The problem: A line belongs in the answer only if it contains the word "sequence"; copy every such line from the listing below.
Start of Data provided
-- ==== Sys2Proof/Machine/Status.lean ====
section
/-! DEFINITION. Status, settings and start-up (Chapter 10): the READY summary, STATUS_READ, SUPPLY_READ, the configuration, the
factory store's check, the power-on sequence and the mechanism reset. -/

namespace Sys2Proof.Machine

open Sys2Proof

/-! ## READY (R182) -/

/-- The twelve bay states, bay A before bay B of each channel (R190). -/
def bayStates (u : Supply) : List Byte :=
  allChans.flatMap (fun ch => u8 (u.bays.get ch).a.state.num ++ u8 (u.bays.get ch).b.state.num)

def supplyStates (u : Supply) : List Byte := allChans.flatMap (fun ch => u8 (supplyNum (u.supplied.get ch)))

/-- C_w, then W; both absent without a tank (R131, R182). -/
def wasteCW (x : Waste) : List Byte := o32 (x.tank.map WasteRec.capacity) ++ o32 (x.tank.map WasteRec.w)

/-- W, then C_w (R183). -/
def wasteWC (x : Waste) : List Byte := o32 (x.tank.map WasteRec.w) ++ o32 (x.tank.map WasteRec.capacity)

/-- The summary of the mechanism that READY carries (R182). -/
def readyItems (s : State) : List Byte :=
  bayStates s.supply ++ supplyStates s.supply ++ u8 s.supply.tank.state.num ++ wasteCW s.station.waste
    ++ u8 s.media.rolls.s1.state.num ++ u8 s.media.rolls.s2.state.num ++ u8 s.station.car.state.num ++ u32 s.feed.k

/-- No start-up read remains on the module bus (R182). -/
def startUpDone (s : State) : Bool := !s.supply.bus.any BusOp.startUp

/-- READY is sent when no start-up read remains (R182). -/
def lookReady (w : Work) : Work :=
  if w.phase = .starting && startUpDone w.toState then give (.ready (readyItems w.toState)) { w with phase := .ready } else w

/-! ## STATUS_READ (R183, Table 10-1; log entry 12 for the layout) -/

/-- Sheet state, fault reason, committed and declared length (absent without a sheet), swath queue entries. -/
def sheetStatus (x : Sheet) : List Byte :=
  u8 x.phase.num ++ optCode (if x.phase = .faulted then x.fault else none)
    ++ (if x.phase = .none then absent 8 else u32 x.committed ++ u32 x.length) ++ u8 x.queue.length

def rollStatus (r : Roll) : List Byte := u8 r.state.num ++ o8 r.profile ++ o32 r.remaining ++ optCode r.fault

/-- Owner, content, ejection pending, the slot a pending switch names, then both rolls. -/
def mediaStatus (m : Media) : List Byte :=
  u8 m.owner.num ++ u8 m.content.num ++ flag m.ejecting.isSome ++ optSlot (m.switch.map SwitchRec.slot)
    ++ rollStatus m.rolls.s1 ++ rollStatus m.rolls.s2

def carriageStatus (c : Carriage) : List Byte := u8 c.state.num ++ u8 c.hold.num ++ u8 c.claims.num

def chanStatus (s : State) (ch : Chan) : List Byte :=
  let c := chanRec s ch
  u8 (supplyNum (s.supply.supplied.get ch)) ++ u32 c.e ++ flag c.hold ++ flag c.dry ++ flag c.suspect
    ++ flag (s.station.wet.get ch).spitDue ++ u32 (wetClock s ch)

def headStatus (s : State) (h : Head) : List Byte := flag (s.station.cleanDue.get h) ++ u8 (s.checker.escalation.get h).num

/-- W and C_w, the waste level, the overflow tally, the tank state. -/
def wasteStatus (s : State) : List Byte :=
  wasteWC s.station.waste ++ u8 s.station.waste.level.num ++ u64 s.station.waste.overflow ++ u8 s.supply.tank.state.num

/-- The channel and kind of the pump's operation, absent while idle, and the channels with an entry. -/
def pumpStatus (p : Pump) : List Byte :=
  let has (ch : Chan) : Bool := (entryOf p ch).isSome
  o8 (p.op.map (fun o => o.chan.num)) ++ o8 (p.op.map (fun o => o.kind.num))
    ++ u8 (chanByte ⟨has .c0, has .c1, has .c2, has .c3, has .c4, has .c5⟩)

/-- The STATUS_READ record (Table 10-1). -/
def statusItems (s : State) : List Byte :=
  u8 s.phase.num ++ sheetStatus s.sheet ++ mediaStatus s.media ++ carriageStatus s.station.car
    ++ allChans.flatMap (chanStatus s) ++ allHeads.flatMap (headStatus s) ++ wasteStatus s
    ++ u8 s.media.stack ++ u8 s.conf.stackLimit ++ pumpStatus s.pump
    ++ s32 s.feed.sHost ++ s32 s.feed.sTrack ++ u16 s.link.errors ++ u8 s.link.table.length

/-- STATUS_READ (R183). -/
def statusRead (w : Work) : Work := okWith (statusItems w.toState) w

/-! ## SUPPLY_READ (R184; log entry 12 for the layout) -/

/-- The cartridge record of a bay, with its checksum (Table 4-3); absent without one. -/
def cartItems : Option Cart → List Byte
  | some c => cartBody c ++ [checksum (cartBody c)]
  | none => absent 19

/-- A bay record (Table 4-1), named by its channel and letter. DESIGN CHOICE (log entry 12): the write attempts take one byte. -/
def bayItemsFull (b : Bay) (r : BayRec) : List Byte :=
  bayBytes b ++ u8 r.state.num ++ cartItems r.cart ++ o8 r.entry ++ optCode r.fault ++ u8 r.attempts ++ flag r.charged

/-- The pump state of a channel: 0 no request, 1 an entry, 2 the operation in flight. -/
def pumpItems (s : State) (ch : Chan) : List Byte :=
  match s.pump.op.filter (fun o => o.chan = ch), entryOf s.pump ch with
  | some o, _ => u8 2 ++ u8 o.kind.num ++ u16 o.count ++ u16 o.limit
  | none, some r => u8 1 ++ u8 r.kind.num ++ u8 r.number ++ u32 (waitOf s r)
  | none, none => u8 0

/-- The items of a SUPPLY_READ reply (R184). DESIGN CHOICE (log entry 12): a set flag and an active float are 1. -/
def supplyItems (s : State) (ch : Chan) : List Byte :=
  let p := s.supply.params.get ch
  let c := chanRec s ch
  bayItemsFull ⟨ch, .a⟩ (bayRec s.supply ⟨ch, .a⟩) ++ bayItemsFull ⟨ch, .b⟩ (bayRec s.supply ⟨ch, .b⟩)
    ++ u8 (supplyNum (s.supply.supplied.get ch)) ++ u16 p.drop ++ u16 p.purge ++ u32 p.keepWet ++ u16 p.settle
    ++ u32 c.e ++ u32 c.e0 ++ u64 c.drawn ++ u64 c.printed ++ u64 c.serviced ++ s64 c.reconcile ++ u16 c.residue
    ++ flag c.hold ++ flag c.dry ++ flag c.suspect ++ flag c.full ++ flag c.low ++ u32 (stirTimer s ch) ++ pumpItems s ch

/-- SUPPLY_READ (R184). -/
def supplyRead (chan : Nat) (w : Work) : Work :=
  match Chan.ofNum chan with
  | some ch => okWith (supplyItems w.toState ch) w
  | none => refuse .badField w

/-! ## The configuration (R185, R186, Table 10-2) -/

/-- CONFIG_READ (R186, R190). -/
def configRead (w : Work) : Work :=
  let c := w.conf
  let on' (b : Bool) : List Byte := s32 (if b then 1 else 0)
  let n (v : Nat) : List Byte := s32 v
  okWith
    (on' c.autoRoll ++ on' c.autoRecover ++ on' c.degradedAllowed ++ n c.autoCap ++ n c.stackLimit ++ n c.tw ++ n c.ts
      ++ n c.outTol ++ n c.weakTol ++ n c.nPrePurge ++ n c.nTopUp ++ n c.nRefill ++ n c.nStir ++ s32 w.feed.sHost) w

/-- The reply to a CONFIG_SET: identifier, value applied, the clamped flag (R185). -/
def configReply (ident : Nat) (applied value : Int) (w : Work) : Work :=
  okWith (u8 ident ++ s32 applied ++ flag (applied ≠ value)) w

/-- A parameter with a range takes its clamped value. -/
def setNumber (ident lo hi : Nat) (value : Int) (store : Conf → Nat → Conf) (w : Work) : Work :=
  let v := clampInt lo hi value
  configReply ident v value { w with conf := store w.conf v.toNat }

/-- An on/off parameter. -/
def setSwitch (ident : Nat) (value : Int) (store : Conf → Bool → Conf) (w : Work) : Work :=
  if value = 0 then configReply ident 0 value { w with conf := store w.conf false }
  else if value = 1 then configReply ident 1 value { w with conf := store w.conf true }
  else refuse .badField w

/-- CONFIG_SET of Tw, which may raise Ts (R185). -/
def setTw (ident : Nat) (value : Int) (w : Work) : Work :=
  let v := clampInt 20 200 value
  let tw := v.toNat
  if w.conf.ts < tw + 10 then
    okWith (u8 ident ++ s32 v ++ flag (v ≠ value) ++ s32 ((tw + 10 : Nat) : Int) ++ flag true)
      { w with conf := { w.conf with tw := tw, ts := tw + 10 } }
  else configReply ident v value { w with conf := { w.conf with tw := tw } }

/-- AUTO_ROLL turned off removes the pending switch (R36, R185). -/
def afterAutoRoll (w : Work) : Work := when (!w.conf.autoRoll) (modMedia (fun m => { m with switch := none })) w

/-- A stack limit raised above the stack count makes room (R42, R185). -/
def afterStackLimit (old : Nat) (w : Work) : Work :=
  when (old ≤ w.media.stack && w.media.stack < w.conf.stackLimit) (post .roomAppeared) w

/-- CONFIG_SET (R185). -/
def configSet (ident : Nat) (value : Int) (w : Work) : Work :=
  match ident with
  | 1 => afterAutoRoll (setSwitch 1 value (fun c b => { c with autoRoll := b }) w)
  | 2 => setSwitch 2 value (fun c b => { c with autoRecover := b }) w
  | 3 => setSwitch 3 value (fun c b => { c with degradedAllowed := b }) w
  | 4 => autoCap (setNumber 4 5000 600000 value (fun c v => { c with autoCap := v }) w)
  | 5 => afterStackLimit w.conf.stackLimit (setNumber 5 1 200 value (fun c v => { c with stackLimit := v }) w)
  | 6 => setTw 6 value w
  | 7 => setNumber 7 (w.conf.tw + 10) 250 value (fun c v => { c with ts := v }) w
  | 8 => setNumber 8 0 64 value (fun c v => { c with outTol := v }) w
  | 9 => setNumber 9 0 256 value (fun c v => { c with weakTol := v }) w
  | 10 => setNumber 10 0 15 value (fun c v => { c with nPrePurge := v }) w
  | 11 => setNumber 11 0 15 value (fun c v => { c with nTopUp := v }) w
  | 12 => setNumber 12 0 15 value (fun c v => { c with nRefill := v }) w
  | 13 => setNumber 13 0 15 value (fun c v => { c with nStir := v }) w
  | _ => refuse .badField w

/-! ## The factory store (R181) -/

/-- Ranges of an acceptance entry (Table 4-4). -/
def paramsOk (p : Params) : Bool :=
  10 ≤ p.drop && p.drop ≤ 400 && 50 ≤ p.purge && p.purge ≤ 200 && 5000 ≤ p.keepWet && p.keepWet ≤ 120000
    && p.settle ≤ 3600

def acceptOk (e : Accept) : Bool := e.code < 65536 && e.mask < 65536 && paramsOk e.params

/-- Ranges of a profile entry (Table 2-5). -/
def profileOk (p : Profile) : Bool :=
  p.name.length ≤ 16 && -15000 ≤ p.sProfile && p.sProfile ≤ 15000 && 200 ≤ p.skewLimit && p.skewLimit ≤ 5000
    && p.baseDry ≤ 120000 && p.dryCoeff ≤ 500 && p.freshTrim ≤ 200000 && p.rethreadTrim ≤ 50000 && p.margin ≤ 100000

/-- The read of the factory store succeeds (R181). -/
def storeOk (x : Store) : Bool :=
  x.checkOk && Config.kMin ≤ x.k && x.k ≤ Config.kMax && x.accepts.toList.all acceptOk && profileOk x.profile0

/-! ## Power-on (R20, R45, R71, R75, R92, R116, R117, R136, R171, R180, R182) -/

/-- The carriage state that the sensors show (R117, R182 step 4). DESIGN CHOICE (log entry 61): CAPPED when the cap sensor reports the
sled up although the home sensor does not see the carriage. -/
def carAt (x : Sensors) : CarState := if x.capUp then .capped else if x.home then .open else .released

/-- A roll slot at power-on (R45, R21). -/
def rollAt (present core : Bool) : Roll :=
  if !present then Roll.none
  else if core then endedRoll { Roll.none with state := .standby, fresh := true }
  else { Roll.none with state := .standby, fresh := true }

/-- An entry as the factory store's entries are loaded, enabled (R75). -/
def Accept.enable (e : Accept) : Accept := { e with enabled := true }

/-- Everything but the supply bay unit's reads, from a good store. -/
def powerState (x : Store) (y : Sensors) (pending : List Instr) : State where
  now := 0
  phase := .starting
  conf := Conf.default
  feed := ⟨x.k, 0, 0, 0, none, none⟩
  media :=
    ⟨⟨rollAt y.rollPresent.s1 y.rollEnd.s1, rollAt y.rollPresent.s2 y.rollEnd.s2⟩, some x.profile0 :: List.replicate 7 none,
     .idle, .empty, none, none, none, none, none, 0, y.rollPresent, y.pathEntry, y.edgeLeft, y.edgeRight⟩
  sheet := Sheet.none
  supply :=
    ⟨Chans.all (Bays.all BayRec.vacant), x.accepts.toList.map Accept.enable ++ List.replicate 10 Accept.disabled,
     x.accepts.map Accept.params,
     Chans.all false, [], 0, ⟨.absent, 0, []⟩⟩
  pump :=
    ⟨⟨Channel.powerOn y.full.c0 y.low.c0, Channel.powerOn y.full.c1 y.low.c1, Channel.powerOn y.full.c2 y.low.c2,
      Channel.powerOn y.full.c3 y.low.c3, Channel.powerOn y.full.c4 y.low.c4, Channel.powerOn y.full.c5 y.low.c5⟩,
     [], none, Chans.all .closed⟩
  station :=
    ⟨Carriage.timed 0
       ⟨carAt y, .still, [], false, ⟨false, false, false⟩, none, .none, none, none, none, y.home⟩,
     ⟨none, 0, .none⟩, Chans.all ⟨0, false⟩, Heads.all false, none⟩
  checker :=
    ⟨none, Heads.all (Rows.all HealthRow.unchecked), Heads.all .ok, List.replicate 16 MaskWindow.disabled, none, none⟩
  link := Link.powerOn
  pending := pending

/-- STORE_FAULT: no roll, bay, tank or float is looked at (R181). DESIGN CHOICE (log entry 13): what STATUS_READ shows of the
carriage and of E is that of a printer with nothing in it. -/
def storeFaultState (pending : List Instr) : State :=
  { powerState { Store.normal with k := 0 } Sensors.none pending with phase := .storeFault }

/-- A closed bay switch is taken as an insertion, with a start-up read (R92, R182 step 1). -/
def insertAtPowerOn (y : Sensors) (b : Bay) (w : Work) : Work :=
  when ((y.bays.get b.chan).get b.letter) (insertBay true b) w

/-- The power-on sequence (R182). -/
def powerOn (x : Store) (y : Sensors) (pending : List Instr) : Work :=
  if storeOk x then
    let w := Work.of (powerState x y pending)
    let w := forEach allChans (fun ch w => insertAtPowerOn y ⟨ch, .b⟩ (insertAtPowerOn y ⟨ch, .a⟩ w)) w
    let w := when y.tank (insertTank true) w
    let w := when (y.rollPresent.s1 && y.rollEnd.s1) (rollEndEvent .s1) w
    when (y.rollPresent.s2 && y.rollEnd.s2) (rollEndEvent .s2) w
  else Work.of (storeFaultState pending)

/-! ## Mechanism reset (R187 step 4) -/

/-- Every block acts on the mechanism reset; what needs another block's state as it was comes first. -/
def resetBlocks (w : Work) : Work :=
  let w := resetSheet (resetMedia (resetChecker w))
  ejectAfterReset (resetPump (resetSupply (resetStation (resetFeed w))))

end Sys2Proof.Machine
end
End of Data provided
Result of the task:
factory store's check, the power-on sequence and the mechanism reset. -/
/-- The power-on sequence (R182). -/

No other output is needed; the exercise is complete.